Step 1: A is a pullback, which means that the diagram commutes (any path from X to Y is equal to any other path). Further, if there is another object Q with arrows to B to C that makes the diagram commute (a "cone"), then there is a unique arrow !p: Q->A that makes the resulting diagram commute.
(In Set a pullback A can be interpreted as ordered tuples from BxC for which k and j agree, along with the projections from BxC to B and to C.)
"monic" is the category theory version of "1-1" for functions. It means f is "left-cancellable" so that if x.f = y.f then x = y. (I'll use a period for arrow composition because I'm too lazy to insert HTML dot operators.)
Step 2: We want to show that the monic property holds for g as well. So suppose g.s1 = g.s2 for some arbitrary s1,s2:S->A. (S could be one of the existing objects, or a new one--- it doesn't matter.)
Then k.g.s1 = k.g.s2.
Because the diagram commutes, k.g.s1 = f.j.s2.
Also f.j.s1 = f.j.s2, which because f is monic means j.s1 = j.s2.
Now we can draw our widget, which is a "cone" from S to B and C:
Step 3: Does the new diagram commute? Yes, as we showed above k.g.s1 = f.j.s2, so both 'arms' of the cone from S fit. That means we can apply the pullback property, and introduce the unique arrow p.
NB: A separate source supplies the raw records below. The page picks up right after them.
/-- What a port's chain gives in a frame (R98, R99): the stage-2 outputs, the stage-3 output, whether a stage saturated
while producing it, and the histories. -/
structure ChainOut where
  s2 : List Int
  s3 : Int
  sat : Bool
  h1 : List Int
  h2 : List Int
  h3 : List (Int × Bool)

/-- One frame of the chain: 1280 captured values as +1 and -1. `c2`, `c3` are the banks at the trigger, `old2` the stage-2
bank before it: the last stage-2 output and the stage-3 output fall on the trigger (R108). -/
def chainRun (old2 c2 c3 : List Int) (x : List Int) (h1 h2 : List Int) (h3 : List (Int × Bool)) : ChainOut :=
  let y1 := firRun sinc3 32 40 h1 x
  let a := firRun old2 4 10 h2 y1
  let b := firRun c2 4 10 h2 y1
  let y2 := ((a.take 9 ++ b.drop 9).map (fun v => sat32 (roundHalfEven v 8)))
  let h3' := (y2.reverse ++ h3).take 160
  let s3 := sat32 (roundHalfEven (dotL c3 (h3'.map (·.1))) 23)
  { s2 := y2.map (·.1), s3 := s3.1, sat := s3.2 || h3'.any (·.2), h1 := keepLast 93 h1 x, h2 := keepLast 63 h2 y1,
    h3 := h3'.take 159 }

/-- Gain and offset (R99). -/
def corrected (s3 off : Int) (gain : Nat) : Int × Bool := sat32 (roundHalfEven ((s3 - off) * (gain : Int)) 22)

/-- Zero histories (R110). -/
def zeros1 : List Int := List.replicate 93 0
def zeros2 : List Int := List.replicate 63 0
def zeros3 : List (Int × Bool) := List.replicate 159 (0, false)

/-- Sampling rate of a subscription by SVSs_CFG.RATE. -/
def svRate (r : Nat) : Nat := [4800, 14400, 4000, 4800].getD r 4800

/-- Target instant of frame number `n` counted in frames of 1/14400 s from LTC 0: R51. -/
def targetNs (n : Nat) : Nat := n / 14400 * 1000000000 + (n % 14400 * 625000 + 8) / 9

/-- G_LOC in ns (R90). -/
def gLoc : Rat := 22461 / 2 / 18432000 * 1000000000

/-- The window of a target: the four samples at or before it and the four after it, oldest first (R118). The history is
newest first. -/
def svWindow (hist : List SvSmp) (t : Rat) : List SvSmp × List SvSmp :=
  (((hist.filter (fun e => decide (e.t ≤ t))).take 4).reverse,
   (((hist.filter (fun e => decide (t < e.t))).reverse).take 4))

/-- A window has a gap that was not bridged: two neighbours whose counts do not follow each other (R125, R126). -/
def svGap (rate : Nat) (w : List SvSmp × List SvSmp) : Bool :=
  let l := w.1 ++ w.2
  (l.zip (l.drop 1)).any (fun p => decide (p.2.cnt ≠ (p.1.cnt + 1) % rate))

namespace Mach

-- Swap groups (R105)

/-- The inactive bank may be swapped in (R105). -/
def swapOk (m : Mach) (g : Nat) : Bool :=
  let act := m.bank g (m.activeBank g)
  let ina := m.bank g (1 - m.activeBank g)
  let near (a b : List Int) : Bool :=
    let d := a.foldl (· + ·) 0 - b.foldl (· + ·) 0
    decide (d.natAbs * 1000 ≤ 2 ^ 23)
  decide (ina.1 = ina.1.reverse ∧ ina.2 = ina.2.reverse) && near ina.1 act.1 && near ina.2 act.2
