-- ==== Sys2Proof/Machine/Binding.lean ====
section
/-! DEFINITION. The frame path after the cut-off (01 R21 to R47, 02 R62 to R88): release, completion and deadline of the bay
engines, the zone engine, the arc-flash reading, and the binding step with class P and class A stitches (07). -/

namespace Sys2Proof.Machine

/-- Demand d after a binding step: `raw` tells that something holds it on, `drive` that output actions are carried out, `tmin` is the
minimum time in ms (R339, R340, R344, R370). The second value tells whether it changed. -/
def Demand.next (d : Demand) (raw drive : Bool) (mon : Time) (tmin : Nat) : Demand × Bool :=
  if raw then
    if d.on then (if drive && !d.out then ({ d with out := true }, true) else (d, false))
    else ({ on := true, onMon := mon, out := drive, held := decide (tmin ≠ 0), tmin := tmin }, true)
  else if d.on && !d.held then ({ d with on := false }, true) else (d, false)

/-- No demand. -/
def Demand.init : Demand := ⟨false, 0, false, false, 0⟩

namespace Mach

/-- LTC time since the trigger of the present frame, in ns (R62). -/
def tau (m : Mach) : Nat := (m.ltc - m.fr.trigLtc).toNat

-- Release

/-- What signal references of bay b read in the present frame (R156, R384). -/
def sigImg (m : Mach) (b : Nat) : SigImg :=
  { filt := m.fio.imgFilt, valid := m.fio.imgValid, rb := m.fio.imgRb, pts := m.net.gprLatched, goose := m.net.gptsLatched,
    bf := (m.bay b).bf, openLoad := bitsOf 4 (fun k => m.openOff (12 + k)),
    test := decide ((m.bay b).mode = 2) }

/-- The bay engine's inputs for this frame with the slots given (R131, R225). -/
def bayIn (m : Mach) (b : Nat) (slots : List (Option Sample)) : BayIn :=
  let x := m.bay b
  { fseq := m.fr.fseq,
    slots := (slots.zipIdx).map (fun p => p.1.map (fun s =>
      (((s.val : Int) : Rat) * f32Val (m.rd (.slotScale b p.2)), s.q))),
    set := m.set, group := m.groupOf b, test := decide (x.mode = 2), img := m.sigImg b, mon := m.mon, demand := x.dBrk.on,
    clrMot := x.clrMotNow, clrEnergy := x.clrEnergyNow, own := x.ownPend }

/-- The VCORE loop starts at the first frame in which a bay is computed (R72). -/
def vcoreStart (m : Mach) : Mach :=
  if m.fr.vcoreOn then m else { m with fr := { m.fr with vcoreOn := true, vcoreCnt := 0, worst := none, lateInt := false } }
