-- ==== Sys2Proof/Machine/Lane.lean ====
section
/-! DEFINITION. The serial lanes (11): states, loss of lock, equalisers, eye monitor, PRBS. -/

namespace Sys2Proof.Machine

/-- Eighths of a bit in one 125 MHz tick at a rate code (R502). -/
def bitsPerTick (rate : Nat) : Nat := [80, 165, 660].getD rate 0

/-- One adaptation move: from `a` towards `b` by at most n steps (R506). -/
def stepTo (n : Nat) (a b : Int) : Int := a + clampI (-n) n (b - a)

/-- Four signed codes in a word moved towards those of another, each by at most n (R506). -/
def tapsTo (n : Nat) (a b : Word) : Word :=
  let byte (w : Word) (i : Nat) : Int := ((w >>> (8 * i)).setWidth 8).toInt
  wd (((List.range 4).map (fun i => toBits 8 (stepTo n (byte a i) (byte b i)) * 2 ^ (8 * i))).foldl (· + ·) 0)

namespace Mach

/-- Lane l carries a pair link. -/
def pairRole (m : Mach) (l : Nat) : Bool := decide (m.fld (.lnCfg l) F.lnCfg_ROLE = 1)

/-- The equaliser words of a lane set, unless held by FREEZE (R508). -/
def eqSet (m : Mach) (l : Nat) (adapt dfe : Word) : Mach :=
  if m.flag (.lnAdapt l) F.lnAdapt_FREEZE then m
  else
    let m := m.setF (.lnAdapt l) F.lnAdapt_CTLE (F.lnAdapt_CTLE.get adapt)
    (m.setF (.lnAdapt l) F.lnAdapt_TAP1 (F.lnAdapt_TAP1.get adapt)).wr (.lnDfe l) dfe

/-- Adaptation under CDR lock towards the settings it has been told (R506, R508): since its last move at most one CTLE step for each 100 µs
and one code of a tap for each 1 µs. -/
def eqMove (m : Mach) (l : Nat) (adapt dfe : Word) : Mach :=
  let dt := m.since (m.lane l).eqMon
  let c := stepTo (dt / 100000) (m.fld (.lnAdapt l) F.lnAdapt_CTLE) (F.lnAdapt_CTLE.get adapt)
  let t := tapsTo (dt / 1000) (wd (m.fld (.lnAdapt l) F.lnAdapt_TAP1)) (wd (F.lnAdapt_TAP1.get adapt))
  (m.eqSet l (F.lnAdapt_TAP1.set (F.lnAdapt_CTLE.set adapt c.toNat) (t.toNat % 256)) (tapsTo (dt / 1000) (m.rd (.lnDfe l)) dfe)).updLane l
    (fun x => { x with eqMon := m.mon })

/-- Adaptation from the presets of the rate (R507). -/
def eqPresets (m : Mach) (l : Nat) : Mach :=
  let r := m.fld (.lnCfg l) F.lnCfg_RATE
  m.eqSet l (Config.eqPreset r 0) (Config.eqPreset r 1)

/-- Entry to TRAIN; warm adaptation takes the values last held in UP (R507). -/
def laneTrain (m : Mach) (l : Nat) (warm : Bool) : Mach :=
  let x := m.lane l
  let m := m.updLane l (fun x => { x with st := .train, trainMon := m.mon, eqMon := m.mon })
  if l = 4 then m else if warm && x.fromUp then m.eqSet l x.eqUp.1 x.eqUp.2 else m.eqPresets l

/-- The lane PRBS activity starts or ends on lane l (R509). -/
def laneTest (m : Mach) (l : Nat) : Mach :=
  if (m.lane l).st = .off ∨ (m.lane l).st = .fenced then m else m.updLane l (fun x => { x with st := .test })
def laneTestEnd (m : Mach) (l : Nat) : Mach := if (m.lane l).st = .test then (m.prbsOff l).laneTrain l true else m

/-- EN of a lane, or of SVC. -/
def laneOn (m : Mach) (l : Nat) : Bool := if l = 4 then m.flag .svcCfg F.svcCfg_EN else m.flag (.lnCfg l) F.lnCfg_EN

/-- Auto-negotiation takes part in reaching ALIGN (R502, R505, R509). -/
def laneAn (m : Mach) (l : Nat) : Bool :=
  if l = 4 then m.flag .svcCfg F.svcCfg_AN_EN else m.flag (.lnCfg l) F.lnCfg_AN_EN && decide (m.fld (.lnCfg l) F.lnCfg_RATE = 0)

/-- A loss-of-lock cause that a lane of this rate and role can have (R505, R510). -/
def laneCause (m : Mach) (l cause : Nat) : Bool :=
  let rate := if l = 4 then 0 else m.fld (.lnCfg l) F.lnCfg_RATE
  match cause with
  | 1 | 2 | 3 => true
  | 4 => decide (rate ≠ 0)
  | 5 => m.laneAn l
  | 6 => decide (rate = 2) && !m.pairRole l
  | _ => false

/-- What the transmitter of a lane sends (R509, R512). -/
def laneTx (m : Mach) (l : Nat) : LaneTx :=
  match (m.lane l).st with
  | .off | .fenced => .elecIdle
  | .test => if m.flag (.lnPrbsCtrl l) F.lnPrbsCtrl_GEN_EN then .prbs else .idle
  | .up => .frames
  | .train | .align | .down =>
    if m.laneAn l then .config
    else if l < 4 ∧ m.fld (.lnCfg l) F.lnCfg_RATE = 2 ∧ m.pairRole l = false then .localFault else .idle

/-- EN has been written (R509). -/
def laneEn (m : Mach) (l : Nat) : Mach :=
  let en := m.laneOn l
  match (m.lane l).st with
  | .fenced => m
  | .off => if en then m.laneTrain l false else m
  | st =>
    if en then m
    else
      let m := if st = .test then (m.prbsOff l).maintEndOf 3 l 0 else m
      m.updLane l (fun x => { x with st := .off, scan := false })

/-- A fenced lane returns (R509, R711). -/
def laneUnfence (m : Mach) (l : Nat) : Mach :=
  if m.flag (.lnCfg l) F.lnCfg_EN then m.laneTrain l false else m.updLane l (fun x => { x with st := .off })

/-- Synchronisation gained in TRAIN with a partner within ±200 ppm (R504, R509); `an` tells that auto-negotiation is complete, `adapt` and
`dfe` are what adaptation has found, `freq` the partner's offset. On SVC `freq` is the speed code negotiated, which only SGMII leaves open. -/
def laneSync (m : Mach) (l : Nat) (an : Bool) (adapt dfe : Word) (freq : Nat) : Mach :=
  if 5 ≤ l ∨ (m.lane l).st ≠ .train ∨ (m.laneAn l ∧ an = false) then m
  else if l = 4 then
    (m.updLane 4 (fun x => { x with st := .align, alignMon := m.mon })).setF .svcStat F.svcStat_SPEED
      (if m.flag .svcCfg F.svcCfg_MODE then min freq 2 else 2)
  else if 2000 < (BitVec.ofNat 16 freq).toInt.natAbs then m
  else
    let m := (m.eqMove l adapt dfe).updLane l (fun x => { x with st := .align, alignMon := m.mon })
    let m := (m.setF (.lnStat l) F.lnStat_FREQ_OFS freq).setF (.lnStat l) F.lnStat_SIG_DET 1
    m.setF (.lnStat l) F.lnStat_HIBER 0

/-- A loss-of-lock cause (R509 to R511); `bad` are the invalid code groups or headers received meanwhile. -/
def laneLoss (m : Mach) (l cause bad : Nat) : Mach :=
  if 5 ≤ l ∨ m.laneCause l cause = false then m
  else if l = 4 then (if (m.lane 4).st = .align ∨ (m.lane 4).st = .up then m.laneTrain 4 true else m)
  else
    let st := (m.lane l).st
    if st = .off ∨ st = .fenced then m
    else
      let m := if cause = 1 then m.setF (.lnStat l) F.lnStat_SIG_DET 0 else m
      let m := if cause = 4 then m.setF (.lnStat l) F.lnStat_HIBER 1 else m
      match st with
      | .align => m.laneTrain l true
      | .up =>
        let eq := ((m.rd (.lnAdapt l)), m.rd (.lnDfe l))
        let m := m.updLane l (fun x => { x with st := .down, eqUp := eq, fromUp := true, scan := false })
        let m := (m.setF (.lnStat l) F.lnStat_DOWN_CAUSE cause).setF (.lnStat l) F.lnStat_FLAP_SEEN 1
        let m := (m.bump (.lnCntDown l) F.lnCntDown_COUNT 1).bump (.lnCntCode l) F.lnCntCode_COUNT bad
        let m := m.emitW .laneDown l [wd cause]
        let m := if cause = 2 ∨ cause = 3 ∨ cause = 4 then m.domErr (39 + l) .laneDrop else m
        if (m.lane l).st = .down then m.laneTrain l true else m
      | _ => m

/-- UP_HOLD in ALIGN without a break (R509, R515); SVC has no UP_HOLD (log entry 61). A lane of the pair link has its 256 credits then (R564). -/
def laneUp (m : Mach) (l : Nat) : Mach :=
  if l = 4 then (if (m.lane 4).st = .align then m.updLane 4 (fun x => { x with st := .up }) else m)
  else if 4 ≤ l ∨ (m.lane l).st ≠ .align ∨ m.since (m.lane l).alignMon < msNs (m.fld (.lnCfg l) F.lnCfg_UP_HOLD) then m
  else
    let eq := ((m.rd (.lnAdapt l)), m.rd (.lnDfe l))
    let m := (m.updLane l (fun x => { x with st := .up, eqUp := eq, fromUp := true })).emit .laneUp l
    if m.pairRole l then { m with pair := { m.pair with credits := SMap.put m.pair.credits l 256, owed := m.pair.owed.filter (fun o => o.1 ≠ l) } } else m

/-- 5 ms in TRAIN without synchronisation (R507). -/
def adaptRestart (m : Mach) (l : Nat) : Mach :=
  if 4 ≤ l ∨ (m.lane l).st ≠ .train ∨ m.since (m.lane l).trainMon < msNs 5 then m
  else (m.eqPresets l).updLane l (fun x => { x with trainMon := m.mon })

/-- Line bits of lane l in ns of MON at its rate (R502). -/
def laneBits (m : Mach) (l ns : Nat) : Nat := ns * bitsPerTick (m.fld (.lnCfg l) F.lnCfg_RATE) / 64

/-- A scan point completes with its disagreements once it has compared its 2^(20 + DWELL) bits (R517). -/
def scanDone (m : Mach) (l errs : Nat) : Mach :=
  let n := 2 ^ (20 + m.fld (.lnScanCtrl l) F.lnScanCtrl_DWELL)
  if 4 ≤ l ∨ !(m.lane l).scan ∨ m.laneBits l (m.since (m.lane l).scanMon) < n then m
  else
    let errs := min errs n
    let m := m.updLane l (fun x => { x with scan := false })
    (m.setF (.lnScanCtrl l) F.lnScanCtrl_DONE 1).wr (.lnScanErr l) (wd (min errs (2 ^ 32 - 1)))

/-- The engine's own eye measurement, every 100 ms (R518). With it come the settings adaptation has found (R506) and the invalid code groups or
headers received since the last, counted in UP. -/
def eyeAuto (m : Mach) (l w h : Nat) (adapt dfe : Word) (bad : Nat) : Mach :=
  let x := m.lane l
  if 4 ≤ l ∨ x.scan ∨ x.st = .off ∨ x.st = .fenced ∨ m.since x.eyeMon < msNs 100 then m
  else
    let m := ((m.setF (.lnEye l) F.lnEye_EYE_W w).setF (.lnEye l) F.lnEye_EYE_H h).updLane l (fun y => { y with eyeMon := m.mon })
    let m := m.eqMove l adapt dfe
    if x.st = .up then m.bump (.lnCntCode l) F.lnCntCode_COUNT bad else m

/-- The checker of lane l runs. -/
def prbsChk (m : Mach) (l : Nat) : Bool :=
  decide (l < 4) && decide ((m.lane l).st = .test) && m.flag (.lnPrbsCtrl l) F.lnPrbsCtrl_CHK_EN

/-- `run` error-free bits in a row: 64 give SYNC (R521). -/
def prbsGain (m : Mach) (l run : Nat) : Mach := if m.prbsChk l && decide (64 ≤ run) then m.setF (.lnPrbsStat l) F.lnPrbsStat_SYNC 1 else m

/-- PRBS counters shown in their registers, saturating (R522). -/
def prbsShow (m : Mach) (l : Nat) : Mach :=
  let x := m.lane l
  (m.wr (.lnPrbsErr l) (wd (min x.errs (2 ^ 32 - 1)))).wr (.lnPrbsBits l) (wd (min (x.bits / 8 / 65536) (2 ^ 32 - 1)))

/-- Errors counted while the checker is in SYNC. -/
def prbsErrs (m : Mach) (l n : Nat) : Mach :=
  if m.prbsChk l && m.flag (.lnPrbsStat l) F.lnPrbsStat_SYNC then
    (m.updLane l (fun x => { x with errs := x.errs + n })).prbsShow l
  else m

/-- Bits in error (R521, R522): `errs` since the last such row, `win` the most in any 64 bits of them; 32 or more lose SYNC. -/
def prbsLoss (m : Mach) (l errs win : Nat) : Mach :=
  if !(m.prbsChk l && m.flag (.lnPrbsStat l) F.lnPrbsStat_SYNC) then m
  else if win < 32 then m.prbsErrs l errs
  else
    ((m.prbsErrs l errs).setF (.lnPrbsStat l) F.lnPrbsStat_SYNC 0).setF (.lnPrbsStat l) F.lnPrbsStat_LOST_SYNC 1

/-- CLR (R522). -/
def prbsClr (m : Mach) (l : Nat) : Mach := (m.updLane l (fun x => { x with bits := 0, errs := 0 })).prbsShow l

/-- INJ inverts one transmitted bit; looped back it is one error (R523). -/
def prbsInj (m : Mach) (l : Nat) : Mach :=
  if m.flag (.lnPrbsCtrl l) F.lnPrbsCtrl_GEN_EN && decide (m.fld (.lnPrbsCtrl l) F.lnPrbsCtrl_LOOP = 1) &&
      decide (m.fld (.lnPrbsCtrl l) F.lnPrbsCtrl_GEN_PAT = m.fld (.lnPrbsCtrl l) F.lnPrbsCtrl_CHK_PAT) then m.prbsErrs l 1
  else m

/-- The bits a tick adds to the checkers in SYNC (R521, R522). -/
def prbsTick (m : Mach) : Mach :=
  forEach (List.range 4) m (fun m l =>
    if m.prbsChk l && m.flag (.lnPrbsStat l) F.lnPrbsStat_SYNC then
      (m.updLane l (fun x => { x with bits := x.bits + bitsPerTick (m.fld (.lnCfg l) F.lnCfg_RATE) })).prbsShow l
    else m)

end Mach

end Sys2Proof.Machine
end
What is p? Well, suppose we put s1 there. Then g.s1 (via the dotted line) = g.s1 trivially. And j.s1 = j.s2 we showed above. So s1 makes the diagram commute.
Now what is we put s2 there instead? Then j.s2 (dotted line) = j.s2 (solid line) trivially again. And g.s1 = g.s2 is what we assumed. So s2 makes the diagram commute as well.
Step 4: We showed s1 satisfies the properties of p, and also s2. But p is unique, so s1 = s2.